In this article, you will find:

Page 6

Hard Work
It's shocking how hard it is to keep a child with autism engaged in all the right ways, especially during the crucial early years. Although Dr. Koegel's interventions are engineered to slip into your day-to-day interactions with your child, the truth is that most kids with autism feel a strong pull away from any kind of engagement back into their own private world, and the energy a parent needs to keep pulling back can be overwhelming.

At the very beginning of our journey, Roberta told us time and time again that we had to keep Andrew engaged as much as possible. I remember losing it. Just losing it. I had a fretful newborn who kept me up at night, and after a long day of caring for both small children and driving Andrew from one therapy to another, I was too exhausted to do anything but prop him in front of the TV or let him retreat into his mysterious world of lining things up and laughing to himself.

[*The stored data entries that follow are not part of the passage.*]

-- ==== Sys2Proof/Tests/Slice0.lean ====
section
/-! SUPPORT. Tests/Slice0.lean: words written out from the spec's encodings, one-step checks against the vectors of
95_test_vectors.md (named in the comments), and for each statement with hypotheses a state that meets them. -/

namespace Sys2Proof.Machine.Tests

open Config (hw)

set_option Elab.async false

/-! ## Command words, written out from 30_encoding.md R310 and R312 -/

/-! Ill-formed words, one for each check of WellFormed.lean (vectors E9 to E14). -/

theorem test_illformed_reserved_bit : decode 0b00000000000000000000010000001000 = .error .reservedBits := by decide
theorem test_illformed_reserved_top : decode 0x800000FF = .error .reservedBits := by decide
theorem test_illformed_opcode : decode 0b00000000000000000000000000000011 = .error .unknownOpcode := by decide
theorem test_illformed_final : decode 0b00000000000000000000000100000000 = .error .finalNotTaken := by decide
theorem test_illformed_final_on_count : decode 0x00000130 = .error .finalNotTaken := by decide
theorem test_illformed_store : decode 0b00000000000000000000001001000011 = .error .storeNotTaken := by decide
theorem test_wellFormed_refuses :
    (CmdFields.mk 0x08 false false 1).problem = some .reservedBits ∧
    (CmdFields.mk 0x03 false false 0).problem = some .unknownOpcode ∧
    (CmdFields.mk 0x00 true false 0).problem = some .finalNotTaken ∧
    (CmdFields.mk 0x43 false true 0).problem = some .storeNotTaken := by decide

/-! Every constructor's word, bits [31:10], T, F, OP. -/

theorem test_decode_nop : decode 0b0000000000000000000000_0_0_00000000 = .ok .nop := by decide
theorem test_decode_sreset : decode 0b0000000000000000000000_0_0_00000001 = .ok .sreset := by decide
theorem test_decode_cacheclr : decode 0b0000000000000000000000_0_0_00000010 = .ok .cacheclr := by decide
theorem test_decode_compress : decode 0b0000000000000000000000_0_0_00001000 = .ok .compress := by decide
theorem test_decode_findmatch : decode 0b0000000000000000000000_0_0_00010000 = .ok .findmatch := by decide
theorem test_decode_greedy : decode 0b0000000000000000000000_0_0_00010001 = .ok .greedy := by decide
theorem test_decode_split : decode 0b0000000000000000000000_0_0_00011000 = .ok .split := by decide
theorem test_decode_coststat : decode 0b0000000000000000000000_1_0_00100000 = .ok (.coststat .s) := by decide
theorem test_decode_costfixed : decode 0b0000000000000000000000_0_0_00100001 = .ok .costfixed := by decide
theorem test_decode_sppass : decode 0b0000000000000000000000_0_0_00100010 = .ok .sppass := by decide
theorem test_decode_squeeze : decode 0b0000000000000000000000_0_0_00100011 = .ok .squeeze := by decide
theorem test_decode_count : decode 0b0000000000000000000000_1_0_00110000 = .ok (.count .s) := by decide
theorem test_decode_hufflen : decode 0b0000000000000000000000_0_0_00110001 = .ok .hufflen := by decide
theorem test_decode_canon : decode 0b0000000000000000000000_0_0_00110010 = .ok .canon := by decide
theorem test_decode_wreset : decode 0b0000000000000000000000_0_0_01000000 = .ok .wreset := by decide
theorem test_decode_wbits : decode 0b0000000000000000000000_0_0_01000001 = .ok .wbits := by decide
theorem test_decode_wflush : decode 0b0000000000000000000000_0_0_01000010 = .ok .wflush := by decide
theorem test_decode_wstored : decode 0b0000000000000000000000_0_1_01000011 = .ok (.wstored true) := by decide
theorem test_decode_wfixed : decode 0b0000000000000000000000_1_1_01000100 = .ok (.wfixed true .s) := by decide
theorem test_decode_wdynamic : decode 0b0000000000000000000000_1_0_01000101 = .ok (.wdynamic false .s) := by decide
theorem test_decode_wauto : decode 0b0000000000000000000000_0_1_01000110 = .ok (.wauto true .g) := by decide
theorem test_decode_blkcost : decode 0b0000000000000000000000_1_0_01000111 = .ok (.blkcost .s) := by decide
theorem test_table_word : decodeTableWord 32 0x00000344 = some (.wfixed true .s) := by decide
theorem test_table_word_illegal : decodeTableWord 32 0x00000100 = none := by decide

My husband was writing on a sitcom that had incredibly long hours. By the time he came home at ten or eleven at night, he was totally exhausted, and even on his rare early nights, he was wiped out. We'd both be collapsed on a sofa, barely able to move, and then we'd hear Andrew off by himself, playing his little self-stimulatory games and murmuring senselessly, and I'd be hit by an overwhelming sense of failure. Concern soon turned to anger – I kept thinking it was all Rob's fault, that if he would just go play with Andrew, I wouldn't have to feel so guilty about everything. I had spent the day with the kids – wasn't it his turn?

And Rob was thinking the same thing, of course – that he'd had a long day and didn't have anything left to give, but here he was feeling guilty, and if I would just get up and work with Andrew, then he wouldn't have to feel so bad.

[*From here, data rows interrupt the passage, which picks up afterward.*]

-- ==== Sys2Proof/Machine/Recording.lean ====
section
/-! DEFINITION. The recording state machine and the idle republish (44_snapshot.md R190 to R195). -/

namespace Sys2Proof.Machine

open Sys2Proof.Config

/-- `EDGE(level, prev)` (R191). -/
def edge (mode : ButtonMode) (level prev : Bool) : Bool :=
  match mode with
  | .toggle => true
  | .rising => level && !prev

/-- `TRANSITION()` (R192). -/
def transition (s : State) : State :=
  match s.recState with
  | .idle =>
    { s with
      recState := .recording
      w := { s.w with imp := none, recording := true }
      accCount := 0 }
  | .recording =>
    { s with
      recState := .idle
      w := { s.w with recording := false }
      accCount := 0 }

/-- `BUTTON_EDGE level` (R190). -/
def execButtonEdge (level : Bool) (s : State) : Result :=
  onProducer s <|
    if edge s.build.buttonMode level s.btnLevel then
      publishThen (transition { s with btnLevel := level }) fun skipped t =>
        succeed t (buttonData skipped true t.recState)
    else succeed { s with btnLevel := level } (buttonData false false s.recState)

/-- `IDLE_TICK` (R195). -/
def execIdleTick (s : State) : Result :=
  onProducer s <|
    match s.recState with
    | .recording => raiseStatus s .wrongState
    | .idle => publishThen s fun skipped t => succeed t (idleTickData skipped)

end Sys2Proof.Machine
end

The truth was that we were both tapped out. Neither of us had the energy to engage our son, and we were resenting each other for it.

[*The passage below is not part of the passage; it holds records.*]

-- ==== Sys2Proof/Certificates/Slice0/Obligations.lean ====
section
/-! DEFINITION. The statements for the provers. Each formalises rules of the spec, named in its
docstring; `answers`, `rejects`, `illegalWord`, `reachesPublish`, `firstFailure` and the invariants are defined in
Sys2Proof/Safety.lean. The fields `inbox`, `txn`, `rsp` and `draws` are the model's own carriers of the
inputs, the transaction, the responses and the gate draws (logs 1, 2, 14). -/

open Sys2Proof Sys2Proof.Config Sys2Proof.Machine

/-! ## Encoding and stepping -/

/-- R92: the command word is `zext(OPC) | zext(SEL) << 8 | zext(RSV) << 12 | zext(IMM) << 16`, and its
four fields are read back at bits 7..0, 11..8, 15..12 and 31..16. `SEL` holds the button level of
`BUTTON_EDGE` (bit 8) and the selector of `SNAP_READ`, `IMM` the byte count, the register number or the
index; both are 0 in every other command. -/
def Obligations.CommandWordLayout : Prop :=
  ∀ (opc : BitVec 8) (sel rsv : BitVec 4) (imm : Half),
    packC32 opc sel rsv imm =
      opc.setWidth 32 ||| (sel.setWidth 32 <<< 8) ||| (rsv.setWidth 32 <<< 12) |||
        (imm.setWidth 32 <<< 16) ∧
    fieldOpc (packC32 opc sel rsv imm) = opc ∧ fieldSel (packC32 opc sel rsv imm) = sel ∧
    fieldRsv (packC32 opc sel rsv imm) = rsv ∧ fieldImm (packC32 opc sel rsv imm) = imm ∧
    encode .nop = packC32 0x00#8 0#4 0#4 0#16 ∧
    (∀ len, encode (.accPush len) = packC32 0x01#8 0#4 0#4 len) ∧
    encode .accReset = packC32 0x02#8 0#4 0#4 0#16 ∧
    encode .analyze = packC32 0x03#8 0#4 0#4 0#16 ∧
    encode (.buttonEdge true) = packC32 0x04#8 1#4 0#4 0#16 ∧
    encode (.buttonEdge false) = packC32 0x04#8 0#4 0#4 0#16 ∧
    encode .idleTick = packC32 0x05#8 0#4 0#4 0#16 ∧
    (∀ reg, encode (.csrRead reg) = packC32 0x06#8 0#4 0#4 reg) ∧
    encode .snapAcquire = packC32 0x10#8 0#4 0#4 0#16 ∧
    (∀ field idx, encode (.snapRead field idx) = packC32 0x11#8 field.code 0#4 idx) ∧
    encode .snapRelease = packC32 0x12#8 0#4 0#4 0#16

/-- R92, R95, R97, R100: decoding inverts encoding on every well-formed command, and a word that decodes
is the encoding of the well-formed command it decodes to. -/
def Obligations.DecodeInvertsEncode : Prop :=
  (∀ i : Instr, i.wellFormed = true → decode (encode i) = .ok i) ∧
  (∀ (w : Word) (i : Instr), decode w = .ok i → i.wellFormed = true ∧ encode i = w)

/-- R99: the worked command words decode to the commands of their lines. -/
def Obligations.WorkedCommandWordsDecode : Prop :=
  decode 0x00000000#32 = .ok .nop ∧
  decode 0x10000001#32 = .ok (.accPush 4096#16) ∧
  decode 0x20000001#32 = .ok (.accPush 8192#16) ∧
  decode 0x00000002#32 = .ok .accReset ∧
  decode 0x00000003#32 = .ok .analyze ∧
  decode 0x00000104#32 = .ok (.buttonEdge true) ∧
  decode 0x00000004#32 = .ok (.buttonEdge false) ∧
  decode 0x00000005#32 = .ok .idleTick ∧
  decode 0x00110006#32 = .ok (.csrRead 0x0011#16) ∧
  decode 0x00000010#32 = .ok .snapAcquire ∧
  decode 0x00400011#32 = .ok (.snapRead .mag 64#16) ∧
  decode 0x00000111#32 = .ok (.snapRead .dom 0#16) ∧
  decode 0x00020811#32 = .ok (.snapRead .pkIdx 2#16) ∧
  decode 0x00000012#32 = .ok .snapRelease

/-- R98 with the conditions of R97: a reserved opcode, a nonzero `RSV` and a nonzero must-be-zero field
answer `ILLEGAL` with no other effect; every other word is the encoding of a command. That a word of
opcode 0x01 does so whatever the length of its `DIN`, R91 notwithstanding, is the model's choice
(log 23). -/
def Obligations.IllegalWordsHaveNoEffect : Prop :=
  ∀ (s : State) (q : Request) (rest : List Input), buildValid s.build = true →
    s.inbox = .command q :: rest →
    (illegalWord q.cmd →
      step s =
        .next { s with
          inbox := rest, txn := q, rsp := deliver s.rsp q.port ⟨.illegal, 0#32⟩ }) ∧
    (¬ illegalWord q.cmd → ∃ i : Instr, decode q.cmd = .ok i ∧ encode i = q.cmd)

/-- R21, R97: a step whose next transaction decodes to `i` is `exec i` with that transaction taken from
the inputs; nothing else surrounds it. -/
def Obligations.StepExecutesDecodedCommand : Prop :=
  ∀ (s : State) (q : Request) (rest : List Input) (i : Instr), buildValid s.build = true →
    s.inbox = .command q :: rest → decode q.cmd = .ok i →
    step s = exec i { s with inbox := rest, txn := q }

/-- R23: with no command issued nothing happens. R23 gives the block no step of its own then; that the
model's step answers the same state is the model's choice (log 17). -/
def Obligations.NothingHappensBetweenCommands : Prop :=
  ∀ s : State, buildValid s.build = true → s.inbox = [] → step s = .next s

/-- R240: a step is refused exactly for an invalid configuration, a `DIN` of the wrong length, or a
publish that would reuse a pinned version; it never faults. `StoreInv` (10_state.md R58) rules out a
pin on a version that is not stored. The model's choices: every step of an invalid configuration is
refused (log 12), the length of `DIN` is checked before the port and the state (log 10) and after
decoding (log 23). -/
def Obligations.StepsAreRefusedForThreeReasonsOnly : Prop :=
  ∀ s : State, StoreInv s →
    (∀ f : Fault, step s ≠ .fault f) ∧
    ((∃ r : Refusal, step s = .refused r) ↔
      buildValid s.build = false ∨
      ∃ (q : Request) (rest : List Input) (i : Instr),
        s.inbox = .command q :: rest ∧ decode q.cmd = .ok i ∧
        ((∃ len : Half, i = .accPush len ∧ q.din.length ≠ len.toNat) ∨
         (reachesPublish i { s with inbox := rest, txn := q } ∧ gateIsBusy s = false ∧
           pinned s.pin (s.cur + 1#32) = true)))

/-- R9, R10, R240: a configuration is valid exactly when `N` is a power of two and at least 4, `FS > 0`,
`BIN_WIDTH` is the finite value `FS/N` exactly, and both band thresholds are at least 0; an invalid one
is refused. That every step of it is refused, the reset input and a step without input included, is the
model's choice (log 12). Values are in units of `2^-149`. -/
def Obligations.InvalidConfigurationsAreRefused : Prop :=
  ∀ s : State,
    (buildValid s.build = true ↔
      (∃ k, s.build.fftLength = 2 ^ k) ∧ 4 ≤ s.build.fftLength ∧ 0 < s.build.sampleRate ∧
      f32IsFinite s.build.binWidth = true ∧
      f32Val s.build.binWidth * s.build.fftLength = s.build.sampleRate * 2 ^ 149 ∧
      f32Le 0#32 s.build.lowThr = true ∧ f32Le 0#32 s.build.highThr = true) ∧
    (buildValid s.build = false → step s = .refused .configurationInvalid)

/-! ## Reset -/

/-- R260, R261: the reset input gives every state element its reset value at once, in any state. The
build (with `HANN_TABLE`) is constant. -/
def Obligations.ResetInputSetsResetValues : Prop :=
  ∀ (s : State) (rest : List Input), buildValid s.build = true → s.inbox = .reset :: rest →
    ∃ t : State, step s = .next t ∧
      t.accCount = 0 ∧ t.recState = .idle ∧ t.btnLevel = false ∧ t.prevSum = 0#32 ∧
      t.lastImpTs = 0#64 ∧ t.build = s.build ∧
      t.w = ⟨List.replicate s.build.nbins 0#32, 0#32, false, none⟩ ∧ t.cur = 0#32 ∧
      (∀ v r, snapAt t.snap v = some r ↔ v = 0#32 ∧ r = t.w) ∧
      (∀ r, pinOf t.pin r = none) ∧ statusReg t = 0#32

/-- The invariants hold right after reset, whatever the build (10_state.md R34, R47 to R50, R56 to R58).
That the frame buffer, whose contents R33 leaves open, is a canonical list then is the model's choice
(log 5), and so is that the store holds each version once and nothing else (log 9). -/
def Obligations.InvariantHoldsAtReset : Prop := ∀ b : Build, Inv (resetOf b)

/-! ## Control and register access -/

/-- R220: `NOP` answers 0 on every port and writes no state. -/
def Obligations.NopAnswersZero : Prop := ∀ s : State, answers .nop s 0#32

/-- R61: the configuration registers read the constants of R8, on every port and in every state; at the
values R8 gives, they read what R61 lists. That a constant too wide for its register or field of
`CFG_GEOM` reads as its low bits is the model's choice (log 19). -/
def Obligations.ConfigurationRegistersRead : Prop :=
  ∀ s : State,
    answers (.csrRead 0x0000#16) s (BitVec.ofNat 32 s.build.fftLength) ∧
    answers (.csrRead 0x0001#16) s (BitVec.ofNat 32 s.build.sampleRate) ∧
    answers (.csrRead 0x0002#16) s s.build.binWidth ∧
    answers (.csrRead 0x0003#16) s s.build.freqCutoff ∧
    answers (.csrRead 0x0004#16) s s.build.lowThr ∧
    answers (.csrRead 0x0005#16) s s.build.highThr ∧
    answers (.csrRead 0x0006#16) s s.build.impulseThr ∧
    answers (.csrRead 0x0007#16) s (BitVec.ofNat 32 s.build.refractoryMs.toNat) ∧
    answers (.csrRead 0x0008#16) s s.build.minImpulseFreq ∧
    answers (.csrRead 0x0009#16) s
      (BitVec.ofNat 32 (s.build.peakHalfWindow % 2 ^ 8 + s.build.peaksPerSide % 2 ^ 8 * 2 ^ 8 +
        2 * 2 ^ 16 + (if s.build.buttonMode = .toggle then 2 ^ 24 else 0) +
        (if s.build.policy = .perFrame then 2 ^ 25 else 0) +
        (if s.build.gateBusy = true then 2 ^ 26 else 0))) ∧
    answers (.csrRead 0x000A#16) s s.build.classes.aLo ∧
    answers (.csrRead 0x000B#16) s s.build.classes.aHi ∧
    answers (.csrRead 0x000C#16) s s.build.classes.bLo ∧
    answers (.csrRead 0x000D#16) s s.build.classes.bHi ∧
    answers (.csrRead 0x000E#16) s s.build.classes.cLo ∧
    answers (.csrRead 0x000F#16) s s.build.classes.cHi ∧
    (CanonicalR8 s.build →
      answers (.csrRead 0x0000#16) s 2048#32 ∧ answers (.csrRead 0x0001#16) s 48000#32 ∧
      answers (.csrRead 0x0002#16) s 0x41BB8000#32 ∧ answers (.csrRead 0x0007#16) s 100#32 ∧
      answers (.csrRead 0x0008#16) s 0x42C80000#32 ∧
      answers (.csrRead 0x0009#16) s
        (if s.build.buttonMode = .toggle then 0x01020519#32 else 0x00020519#32) ∧
      answers (.csrRead 0x000A#16) s 0x44ED8000#32 ∧ answers (.csrRead 0x000B#16) s 0x452F0000#32 ∧
      answers (.csrRead 0x000C#16) s 0x442F0000#32 ∧ answers (.csrRead 0x000D#16) s 0x4460C000#32 ∧
      answers (.csrRead 0x000E#16) s 0x44610000#32 ∧ answers (.csrRead 0x000F#16) s 0x44D48000#32)

/-- R62: the status registers read the state at the command's place in the order; right after reset each
reads 0. That an `ACC_COUNT` of more than 32 bits reads as its low bits is the model's choice
(log 19). -/
def Obligations.StatusRegistersRead : Prop :=
  ∀ s : State,
    answers (.csrRead 0x0010#16) s
      (BitVec.ofNat 32 ((if s.recState = .recording then 1 else 0) +
        (if s.accCount = s.build.frameBytes then 2 else 0) + (if s.btnLevel = true then 4 else 0) +
        (if s.w.imp = none then 0 else 8))) ∧
    answers (.csrRead 0x0011#16) s (BitVec.ofNat 32 s.accCount) ∧
    answers (.csrRead 0x0012#16) s s.prevSum ∧
    answers (.csrRead 0x0013#16) s (BitVec.ofNat 32 s.lastImpTs.toNat) ∧
    answers (.csrRead 0x0014#16) s (BitVec.ofNat 32 (s.lastImpTs.toNat / 2 ^ 32)) ∧
    answers (.csrRead 0x0015#16) s s.cur ∧
    answers (.csrRead 0x0016#16) s s.w.dom ∧
    (buildValid s.build = true → ∀ reg : Half, 0x0010 ≤ reg.toNat → reg.toNat ≤ 0x0016 →
      answers (.csrRead reg) (resetOf s.build) 0#32)

/-- R60, R221: a register number above 0x0016 is reserved and raises `BAD_REG`; every other number
answers a value, on every port. -/
def Obligations.ReservedRegistersAreRejected : Prop :=
  ∀ (s : State) (reg : Half),
    if reg.toNat ≤ 0x0016 then ∃ v, answers (.csrRead reg) s v
    else rejects (.csrRead reg) s .badReg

That was when we realized it was time to start hiring some extra help.

We're lucky. We can afford to spend money out of our own pocket for stuff like that. We hired an undergraduate named Pete Candela – who had worked with Andrew already at UCLA – to come every day for an hour or so late in the afternoon or early in the evening, just to play with Andrew and keep him engaged. These few hours improved our lives immeasurably in every possible way.

Regional centers will sometimes help pay for this kind of support, I know, and a lot of people can call on relatives to help, either financially or with the actual work. My sister Nell used to come in the evenings just to play with Andrew and give us a break. Her energy was unbelievable – at that point, she didn't have children of her own, so she didn't mind wearing herself out with Andrew. She made up great games and kept Andrew happy and engaged every time she came over.

So we discovered there are alternatives to sitting around and glaring at each other.